In October, the federal government announced that it would give the ACCC and ASIC greater powers to investigate the fairness of standard form contracts, largely aimed at consumer protections, but stopped short of criminalising unfair contracts or introducing penalties.
Kate Carnell, the Australian Small Business and Family Enterprise Ombudsman (ASBFEO), said that such a move would be “a major improvement in protecting small businesses”.
“By making unfair contract terms illegal, the Australian Competition and Consumer Commission (ACCC) would be able to penalise big businesses up to $10 million and issue infringement notices,” Ms Carnell said.

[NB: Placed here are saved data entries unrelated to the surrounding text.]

-- ==== Sys2Proof/Word.lean ====
section
/-! DEFINITION. The word types of JSB-CORE (00_scope.md R7, R8). -/

namespace Sys2Proof

/-- A storage cell, a payload word, a 16-bit code unit: `U16`, CELL_W = 16 (R7, R20, R190). -/
abbrev Cell16 := BitVec 16

/-- A cursor, HO or TF: HO_W = TF_W = 4 (R7, R21, R22). -/
abbrev Cursor := BitVec 4

/-- The scalar operand ARG and the scalar result VAL: ARG_W = 64 (R80, R86). -/
abbrev Scalar := BitVec 64

/-- The header word HDR of a command, and RHDR of a response (R81, R87). -/
abbrev Header := BitVec 32

end Sys2Proof
end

“We agree the contract size threshold should be increased to $1 million for contacts up to 12 months and $5 million for contacts greater than 12 months.”
According to Ms Carnell, small businesses enter into an estimated eight standard contracts each per year, as estimated by the ACCC, and the expense of testing their fairness in court is out of reach for many, making the rules around unfair contract terms a major issue.
“Phase I of our Access to Justice Inquiry found small businesses are unlikely to take action when faced with an unfair contract term in their standard form contract,” she said.
“They are reluctant to damage commercial relationships, and lack the resources and time to pursue litigation.
“Any change to legislation or regulation that levels the playing field between small business, the engine room of our economy, and the larger players is worth pursuing.”